Cette cellule, une cage de bois de six mètres de long sur trois mètres cinquante de large, sera ma résidence pendant les trois mois qui vont suivre. La nourriture est la même qu’à Jessfield Road mais un peu plus abondante : nous recevons trois poignées de riz par jours au lieu de deux. Les poux et les punaises règnent en maîtres dans la cellule. L’odeur de pourriture et de mort qui saisit à la gorge dès que l’on pénètre dans la prison, ne contribue pas à nous faire envisager l’avenir sous des couleurs moins sombres. Pendant la journée, les prisonniers doivent se tenir agenouillés sur le plancher en rang d’oignons. Défense absolue de parler, de bouger. La moindre contravention à ces règles entraîne immédiatement une volée de coups de plat de baïonnette par les gardes. A neuf heures du soir, quelques loques
pleines de vermine sont distribuées et, tant bien que mal, nous nous allongeons sur le sol. Nous sommes tellement serrés qu’un prisonnier ne peut se retourner sans que tous les autres fassent de même.

A toute heure du jour ou de la nuit on ramène des prisonniers de l’interrogatoire. Sauf de rares exceptions, ils sont tous torturés, souvent jusqu’à deux doigts de la mort. Dans ce dernier cas les Japonais leur laissent quelques jours de répit, puis recommencent « la question » et ainsi jusqu’au jour ou le prisonnier avoue tout ce que l’on veut ou bien rend l’âme.

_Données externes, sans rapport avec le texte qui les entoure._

-- ==== Sys2Proof/Machine/Command.lean ====
section
/-! DEFINITION. The commands as START launches them (spec 70 R332): their initialisation. The loops
run as the steps that follow, one token or one pass each, while STATE is BUSY (92 D1; log 1). -/

namespace Sys2Proof.Machine

/-- What every command's initialisation writes, with the state the overview table of spec 10 calls
unspecified after it: free values, and no value in OUT (log 7). -/
def beginCommand (s : State) : State :=
  { s with
    cause := .none
    status := .busy
    ip := 0
    op := 0
    out := []
    rd := Config.freeValue 12 s.freeCtr
    dist := Config.freeValue 13 (s.freeCtr + 1)
    len := Config.freeValue 9 (s.freeCtr + 2)
    bestLen := Config.freeValue 5 (s.freeCtr + 3)
    bestDist := Config.freeValue 13 (s.freeCtr + 4)
    outLen := Config.freeValue 32 (s.freeCtr + 5)
    inPos := Config.freeValue 32 (s.freeCtr + 6)
    freeCtr := s.freeCtr + 7 }

/-- A codec command is launched when STATE is not BUSY and IN and OUT are disjoint (spec 70 R332,
20 R72). -/
def launch (s : State) (k : State → Result) : Result :=
  if s.status = .busy then .refused .hostWhileBusy
  else if s.overlap then .refused .inOutOverlap
  else k s

/-- ENC_A's initialisation before its first FLAGW_RESERVE (spec 10 R51). -/
def encInit (s : State) : State := { ringInit (beginCommand s) with faAcc := 0, faCnt := 0 }

/-- ENC_A (spec 10 R51, 43 R201): the initialisation, with the first flag slot reserved. -/
def execEncA (s : State) : Result := launch s fun s => (flagwReserve (encInit s)).result

/-- DEC_A (spec 10 R52, 44 R221): the initialisation. -/
def execDecA (s : State) : Result :=
  launch s fun s => .next { ringInit (beginCommand s) with frByte := 0, frRem := 0 }

/-- DEC_B (spec 10 R53, 45 R241): the initialisation; RING and WR are not touched. -/
def execDecB (s : State) : Result := launch s fun s => .next { beginCommand s with fbReg := 0 }

/-- NO_COMMAND (spec 60 R305): START with OPSEL 0 raises BAD_COMMAND before any initialisation. -/
def execNoCommand (s : State) : Result :=
  if s.status = .busy then .refused .hostWhileBusy else .next (raiseFault .badCommand s)

end Sys2Proof.Machine
end

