-- ==== Sys2Proof/Machine/Container.lean ====
section
/-! DEFINITION. Container framing on the host's side (spec 46): the meanings of the two headers, which
are UNWRAP_A and UNWRAP_B on the file image, and WRAP_A. -/

namespace Sys2Proof.Machine

/-- A failed UNWRAP (spec 46 R270, 92 D18): the cause FORMAT_ERROR is raised and no command is
started, so the driver's pending actions are dropped (log 12). -/
def formatError (s : State) : State := { raiseFault .formatError s with host := [] }

/-- HDR_A (spec 46 R272): UNWRAP_A on the file whose header this is. The length comparison is on
unbounded integers; the original size is not checked (90 C10). IN beyond the payload keeps its bytes
(70 R334). -/
def execHdrA (compressedSize originalSize : Size) (s : State) : Result :=
  if s.status = .busy then .refused .hostWhileBusy
  else if s.file.length = 16 + compressedSize.toNat then
    .next { s with
      inp := s.inp.placeBytes (s.file.drop 16)
      inLen := compressedSize
      decl := originalSize }
  else .next (formatError s)

/-- HDR_B (spec 46 R273): UNWRAP_B on the file whose header this is. IN beyond the payload keeps its
bytes (70 R334). -/
def execHdrB (decompressedSize : Size) (s : State) : Result :=
  if s.status = .busy then .refused .hostWhileBusy
  else if s.file.length < 8 ∨ s.cfg.bMaxDeclared < decompressedSize then .next (formatError s)
  else if sizeLimit ≤ s.file.length - 8 then .refused .sizeTooLarge
  else .next { s with
    inp := s.inp.placeBytes (s.file.drop 8)
    inLen := BitVec.ofNat 32 (s.file.length - 8)
    decl := decompressedSize }

/-- WRAP_A (spec 46 R271): the file image of a payload and the length of what was compressed. -/
def wrapA (c : Config) (payload : List Byte) (n : Size) : List Byte :=
  encode c (.hdrA (BitVec.ofNat 32 payload.length) n) ++ payload

/-- `OUT[a .. a + n - 1]`, if every byte has a value. -/
def outRun (s : State) : Nat → Nat → Option (List Byte)
  | 0, _ => some []
  | n + 1, a =>
    match readOut s a, outRun s n (a + 1) with
    | some b, some bs => some (b :: bs)
    | _, _ => none

/-- The result of a finished command, `OUT[0 .. OUT_LEN-1]` (spec 70 R338). -/
def outBytes (s : State) : Option (List Byte) := outRun s s.outLen.toNat 0

end Sys2Proof.Machine
end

Le fait que je n’ai pas été trop malmené m’a permis d’observer l’esprit de « boushido » dans toute sa splendeur, non seulement au 93, Jessfield Road et à Bridge House, mais encore, après mon passage en Conseil de Guerre dans la prison de Ward Road, dans le camp de représailles d’Haiphong Road et enfin à Feng-tai près de Pékin où je fus libéré le 19 août 1945. Au début de juillet 1945 les japonais décidèrent d’envoyer au Japon trois  cents prisonniers politiques de Shanghai. Les prisonniers arrivèrent jusqu’à Feng-tai, où ils attendirent de continuer le voyage. Vers le quinze août, un garde formosan répandit le bruit que le Japon avait capitulé. Personne n’osait le croire. Ce n’est que le 17 août, lorsque nous avons vu un avion de bombardement américain survoler le camp en rase-motte et que nous avons vu des parachutistes américains descendre sur le terrain d’aviation voisin sans que les Japonais fassent quoi que ce soit pour s’y opposer, ce n’est qu’alors que nous avons compris, que nous avons eu la certitude qu’enfin la guerre était finie.

 

Source : Le Courrier de Chine du 4 octobre 1945.